The Forest Conservation Act 1980 was passed in response to the growing concern over the rapid depletion of India’s forests, which had serious environmental and ecological consequences.

  • The Forest Conservation Act, of 1980, applies to all kinds of forests, whether under the control of the Forest or the Revenue Department, and it requires statutory clearance before forests can be used for any non-forest purpose such as industry, mining, or construction.
  • In 1976, forests were included in List III (Concurrent List) under the Seventh Schedule of the Constitution.


  • To conserve forests and ensure their sustainable management.
  • To regulate the diversion of forestland for non-forestry purposes, such as mining, industrial projects, or infrastructure development.
  • To ensure that any diversion of forestland is done only for a specific purpose and with the prior approval of the central government.
  • To compensate for any loss of forest cover that may occur due to such diversion by undertaking afforestation and reforestation activities.


  • The Act restricts the state government and other authorities to take decisions first without permission from the central government.
  • The Forest Conservation Act 1980 gives complete authority to the Central government to carry out the objectives of the act.
  •  The Act levies penalties in case of violations of the provisions of FCA.
  • The Forest Conservation Act will have an advisory committee which will help the Central government with regard to forest conservation.

Important Cases:

1)     Tarun Bharat Singh v. Union of India (1993)
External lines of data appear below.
-- ==== Sys2Proof/Decode.lean ====
section
/-! DEFINITION. The decoder (spec/30_encoding.md R90 to R119), total on every byte string, and the
encoder, written from the same layouts. -/

namespace Sys2Proof

/-! ### Prefix bytes (R92, R94) -/

/-- The byte of a legacy prefix or of a dropped REX (R92, R94). -/
def Prefix.byte : Prefix → Byte
  | .opSize => 0x66
  | .addrSize => 0x67
  | .seg .cs => 0x2E
  | .seg .ss => 0x36
  | .seg .ds => 0x3E
  | .seg .es => 0x26
  | .seg .fs => 0x64
  | .seg .gs => 0x65
  | .lock => 0xF0
  | .repne => 0xF2
  | .rep => 0xF3
  | .droppedRex wrxb => 4#4 ++ wrxb

/-- The legacy prefix a byte is, if it is one (R92). -/
def Prefix.ofByte? (b : Byte) : Option Prefix :=
  if b = 0x66 then some .opSize
  else if b = 0x67 then some .addrSize
  else if b = 0x2E then some (.seg .cs)
  else if b = 0x36 then some (.seg .ss)
  else if b = 0x3E then some (.seg .ds)
  else if b = 0x26 then some (.seg .es)
  else if b = 0x64 then some (.seg .fs)
  else if b = 0x65 then some (.seg .gs)
  else if b = 0xF0 then some .lock
  else if b = 0xF2 then some .repne
  else if b = 0xF3 then some .rep
  else none

/-- Bytes `40`..`4F`, which are REX in 64-bit mode only (R94, R117). -/
def isRexByte (m : Mode) (b : Byte) : Bool :=
  decide (m = .long64) && decide (b.extractLsb' 4 4 = 4#4)

def Rex.byte (p : Rex) : Byte :=
  4#4 ++ BitVec.ofBool p.w ++ BitVec.ofBool p.r ++ BitVec.ofBool p.x ++ BitVec.ofBool p.b

def Rex.ofByte (b : Byte) : Rex where
  w := b.getLsbD 3
  r := b.getLsbD 2
  x := b.getLsbD 1
  b := b.getLsbD 0

/-- R114 steps 1 and 2: the leading prefixes, in order, and the bytes after them. A REX byte is taken
here only when a legacy prefix follows it, which drops it (R94). -/
def splitPrefixes (m : Mode) : List Byte → List Prefix × List Byte
  | [] => ([], [])
  | b :: rest =>
    match Prefix.ofByte? b with
    | some p => (p :: (splitPrefixes m rest).1, (splitPrefixes m rest).2)
    | none =>
      if isRexByte m b && (rest.head?.bind Prefix.ofByte?).isSome then
        (.droppedRex (b.extractLsb' 0 4) :: (splitPrefixes m rest).1, (splitPrefixes m rest).2)
      else ([], b :: rest)

/-- R114 step 2: a REX byte that is kept. -/
def takeRex (m : Mode) : List Byte → Option Rex × List Byte
  | [] => (none, [])
  | b :: rest => if isRexByte m b then (some (Rex.ofByte b), rest) else (none, b :: rest)

/-- The prefixes that make a VEX or EVEX form `#UD` (R99, R105). -/
def Prefix.forbiddenBeforeVex : Prefix → Bool
  | .opSize => true
  | .lock => true
  | .repne => true
  | .rep => true
  | _ => false

/-! ### ModRM, SIB, displacement (R107, R108, R110) -/

/-- The four little-endian bytes of a 32-bit displacement (R61, R110). -/
def disp32Bytes (d : BitVec 32) : List Byte :=
  [d.extractLsb' 0 8, d.extractLsb' 8 8, d.extractLsb' 16 8, d.extractLsb' 24 8]

def takeDisp32 : List Byte → Option (BitVec 32 × List Byte)
  | a :: b :: c :: d :: rest => some (d ++ c ++ b ++ a, rest)
  | _ => none

def takeDisp8 : List Byte → Option (BitVec 8 × List Byte)
  | a :: rest => some (a, rest)
  | [] => none

def Disp.bytes : Disp → List Byte
  | .none => []
  | .d8 d => [d]
  | .d32 d => disp32Bytes d

/-- The displacement that `mod` = 1 or 2 announces (R110). -/
def takeDisp (mod : BitVec 2) (bytes : List Byte) : Option (Disp × List Byte) :=
  if mod = 0 then some (.none, bytes)
  else if mod = 1 then (takeDisp8 bytes).map fun p => (.d8 p.1, p.2)
  else (takeDisp32 bytes).map fun p => (.d32 p.1, p.2)

/-- The `mod` that announces a displacement (R110). -/
def Disp.mod : Disp → BitVec 2
  | .none => 0
  | .d8 _ => 1
  | .d32 _ => 2

def modRmByte (mod : BitVec 2) (reg rm : BitVec 3) : Byte := mod ++ reg ++ rm

def Sib.byte (s : Sib) : Byte := s.scale ++ s.index ++ s.base

def Sib.ofByte (b : Byte) : Sib where
  scale := b.extractLsb' 6 2
  index := b.extractLsb' 3 3
  base := b.extractLsb' 0 3

/-- ModRM and the SIB and displacement bytes it announces: the `reg` field, the operand and the bytes
that follow; `none` when the bytes run out. -/
def decodeRm : List Byte → Option (BitVec 3 × RmOperand × List Byte)
  | [] => none
  | m :: rest =>
    let mod := m.extractLsb' 6 2
    let reg := m.extractLsb' 3 3
    let rm := m.extractLsb' 0 3
    if mod = 3 then some (reg, .reg rm, rest)
    else if rm = 4 then
      match rest with
      | [] => none
      | sb :: rest =>
        if mod = 0 ∧ (Sib.ofByte sb).base = 5 then
          (takeDisp32 rest).map fun p =>
            (reg, .sibNoBase (Sib.ofByte sb).scale (Sib.ofByte sb).index p.1, p.2)
        else (takeDisp mod rest).map fun p => (reg, .sib (Sib.ofByte sb) p.1, p.2)
    else if mod = 0 ∧ rm = 5 then
      (takeDisp32 rest).map fun p => (reg, .disp p.1, p.2)
    else (takeDisp mod rest).map fun p => (reg, .base rm p.1, p.2)

/-- The ModRM, SIB and displacement bytes of an operand (R107 to R110). -/
def encodeRm (reg : BitVec 3) : RmOperand → List Byte
  | .reg rm => [modRmByte 3 reg rm]
  | .base rm d => modRmByte d.mod reg rm :: d.bytes
  | .disp d => modRmByte 0 reg 5 :: disp32Bytes d
  | .sib s d => modRmByte d.mod reg 4 :: s.byte :: d.bytes
  | .sibNoBase scale index d => modRmByte 0 reg 4 :: Sib.byte ⟨scale, index, 5⟩ :: disp32Bytes d

/-! ### Lengths (R115) -/

def Disp.length : Disp → Nat
  | .none => 0
  | .d8 _ => 1
  | .d32 _ => 4

/-- ModRM, SIB and displacement bytes (R115). -/
def RmOperand.length : RmOperand → Nat
  | .reg _ => 1
  | .base _ d => 1 + d.length
  | .disp _ => 5
  | .sib _ d => 2 + d.length
  | .sibNoBase _ _ _ => 6

def rexLength (rex : Option Rex) : Nat := if rex.isSome then 1 else 0

/-- `len`, the total length in bytes of an instruction (R115). -/
def Instr.length : Instr → Nat
  | .subpd pre rex _ rm => pre.length + rexLength rex + 2 + rm.length
  | .vsubpdVex2x128 pre _ _ rm => pre.length + 3 + rm.length
  | .vsubpdVex3x128 pre _ _ rm => pre.length + 4 + rm.length
  | .vsubpdVex2x256 pre _ _ rm => pre.length + 3 + rm.length
  | .vsubpdVex3x256 pre _ _ rm => pre.length + 4 + rm.length
  | .vsubpdEvex128 pre _ _ _ rm => pre.length + 5 + rm.length
  | .vsubpdEvex256 pre _ _ _ rm => pre.length + 5 + rm.length
  | .vsubpdEvex512 pre _ _ _ rm => pre.length + 5 + rm.length
  | .vsubpdEvex512er pre _ _ _ _ => pre.length + 6

/-! ### Outcomes of decoding -/

/-- Which of the three encoding classes a form belongs to (R90); EVEX with its vector length (R102). -/
inductive FormClass where
  | legacy
  | vex
  | evex (vl : Nat)
  deriving DecidableEq, Repr

/-- Why bytes are not one of the six forms. The spec says a model refuses them (R5, R118). -/
inductive Foreign where
  /-- `0F 5C` without `66`, `F2`, `F3` (R118) -/
  | subps
  /-- `F3 0F 5C` (R118) -/
  | subss
  /-- `F2 0F 5C` (R118) -/
  | subsd
  /-- VEX with another map, `pp` or opcode: VSUBPS, VSUBSS, VSUBSD among them (R114, R118) -/
  | otherVex
  /-- EVEX with another map, `pp` or opcode (R114, R118) -/
  | otherEvex
  /-- `C5`, `C4`, `62` outside 64-bit mode followed by a byte whose bits 7:6 are not 11b:
  LDS, LES, BOUND (R117) -/
  | ldsLesBound
  /-- a memory form with a `67` prefix in 32-bit mode: 16-bit addressing, which R117 does not
  describe -/
  | addressSize16
  /-- any other opcode (R114) -/
  | otherOpcode
  /-- the byte list ended inside the instruction; no window that `step` fetches does -/
  | truncated
  deriving DecidableEq, Repr

/-- What a byte string is (R114: "SUBPD/VSUBPD, #UD, #GP(0), or not this instruction"). The numbers
are how many bytes belong to the instruction as far as decoding went. -/
inductive Decoded where
  | instr (i : Instr)
  | ud (len : Nat)
  | tooLong (len : Nat)
  | foreign (why : Foreign) (len : Nat)
  /-- one of the six forms met in real-address or virtual-8086 mode, where operands are not
  described (R5) -/
  | otherMode (c : FormClass) (len : Nat)
  deriving DecidableEq, Repr

def Decoded.consumed : Decoded → Nat
  | .instr i => i.length
  | .ud len => len
  | .tooLong len => len
  | .foreign _ len => len
  | .otherMode _ len => len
In this case, a non-profit organization petitioned the Supreme Court via a Public Interest Litigation (PIL) filed under Article 32 of the Indian Constitution. The petition was filed in response to illicit mining in the Alwar District’s reserved area. Despite the fact that the area was designated as protected under the Act, the state government had issued hundreds of mining permits. The Court ruled that once an area is designated as a protected forest, it is subject to the Forest (Conservation) Act, and that the State government can no longer engage in non-forest activities in the reserved area without first obtaining authorization from the federal government. Because mining is a non-forest activity, the State government’s decision to award or renew mining licenses is a non-forest decision. Because mining is a non-forest activity, the State government’s decision to give a mining license or renew a mining license is illegal. The State government and mining owners were also given an interlocutory order to prohibit illegal activity in the designated region.

2)     State of MP v. Krishnadas Tikaram (1994)

In this case, the respondents were given a limestone mining concession in the forest area in 1966 for 20 years. After it expired in 1986, the respondents petitioned the State government to renew it. The state administration approved the lease renewal for another 20 years. This order was cancelled by the Forest Service. The cancellation was challenged at India’s Supreme Court. The Court ruled that under Section 2 of the Forest (Conservation) Act, the state cannot award or renew the license without the Central government’s prior permission. As a result, the order cancellation was completed correctly.

3)     Krishnadevi Malchand Kamathia v. Bombay Environmental Action (2011)

In this case, the District Collector filed a motion to begin contempt proceedings against the appellants for disobeying the court’s orders. The court had ordered the freshly constructed bund to be removed so that seawater could enter and protect the mangrove trees. The order attempted to stop the appellants from doing anything that would destroy the mangrove forests. The appellants have a permit to produce salt at the location. The Supreme Court ruled that salt production through solar evaporation of salt water is not permissible in the area because of the presence of mangrove trees. Mangrove forests are of considerable ecological importance and are also environmentally sensitive, which is why they are classified as CRZ-I. (Coastal Regulatory Zone-I). The Coastal Area Classification and Development Regulations, 1991 classifies the Coastal Regulatory Zone, and salt manufacture is prohibited under the regulations.